Buddy Giovinazzo (born 1957) is an American independent filmmaker and author who is known for his gritty, low-budget debut film, Combat Shock, and his collection of harrowing short stories of low urban life in his 1993 anthology, Life Is Hot in Cracktown.

Born May 5, 1957 in New York City, Buddy grew up in Staten Island. He went to the College of Staten Island where he graduated with a Masters in Cinema, later teaching film there as well.
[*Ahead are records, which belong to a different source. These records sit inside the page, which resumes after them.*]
/-! ## Fault record (R272) -/

/-- Entries of a lock-out or degraded mode still in force are not overwritten while others are there. -/
def State.recordHeld (s : State) (i : Nat) : Bool :=
  s.steeple.hub.faults.any (·.index == i) || s.steeple.ports.toList.any (fun l => l.faults.any (·.index == i))
    || s.steeple.hubDegraded.any (·.index == i) || s.steeple.portDegraded.toList.any (fun d => d.any (·.index == i))

/-- The record without the entry a new one overwrites. -/
def evict (held : Nat → Bool) (r : List FaultEntry) : List FaultEntry :=
  if r.length < 256 then r
  else
    match r.find? (fun e => !held e.index) with
    | some e => r.filter (fun x => x.index ≠ e.index)
    | none => r.tail

def portByte (p : Option Port) : Nat :=
  match p with
  | some q => q.val
  | none => 0xFF

/-- An entry's 32 bytes (R272). -/
def FaultEntry.bytes (e : FaultEntry) : List Byte :=
  le 4 e.index ++ le 6 e.time ++ le 2 e.code ++ le 1 (portByte e.port) ++ le 1 e.kind ++ le 4 e.related ++ fit 8 e.detail
    ++ le 1 (b1 e.shtPulsed * 128 + b1 e.shtDisabled * 64 + b1 e.byKeytag * 32 + b1 e.bySrst * 16 + b1 e.posted * 8) ++ zeros 5

/-- Index of the entry made last. -/
def State.lastIndex (s : State) : Nat := (s.steeple.record.getLast?).elim 0 (·.index)

/-- Marks an entry may carry: SHT_N pulsed or disabled, confirmed by keytag or by SRST_N. -/
structure Marks where
  pulsed : Bool := false
  disabled : Bool := false
  keytag : Bool := false
  srst : Bool := false
  deriving DecidableEq, Repr

/-- A record entry made, and handed to Turret for the session event queue (R255, R272, R277); while a CD1 loss is being entered it
carries the time of the loss (R238). -/
def addRecord (kind code : Nat) (port : Option Port) (related : Nat) (detail : List Byte) (m : Marks) (s : State) : State :=
  let e : FaultEntry := ⟨s.steeple.nextIndex, s.steeple.cd1Lost.getD s.time, code, port, kind, related, detail, m.pulsed, m.disabled, m.keytag, m.srst,
    decide (s.turret.queue.length < 256)⟩
  let s1 := s.withSteeple { s.steeple with
    record := evict s.recordHeld s.steeple.record ++ [e], nextIndex := w32 (s.steeple.nextIndex + 1) }
  post port (.safety e) (trace 1 0x04 (le 2 code ++ le 1 (portByte port) ++ le 1 kind ++ le 4 e.index) s1)

/-! ## Fault openings (R128) -/

/-- The kind of the sequence a lane runs, with its start, for the outcome a fault opening gives it (R571). -/
def Sequence.running : Sequence → Option (Nat × Nat)
  | .none => Option.none
  | .closing _ start _ => some (kindClosing, start)
  | .opening urgent _ start _ _ => some (if urgent then kindUrgent else kindNormal, start)
  | .readmit start _ => some (kindReadmit, start)
  | .faultOpening _ _ _ => Option.none
  | .waitBandB _ _ => Option.none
He is the brother of Rick Giovinazzo, who is a composer, orchestrator, and the star of his premier film, Combat Shock. His cousin is television and film actor, Carmine Giovinazzo.

Bibliography
During a time when it was difficult to get a project made for Giovinazzo after his debut film, Combat Shock, he turned to writing novels instead and teaching film.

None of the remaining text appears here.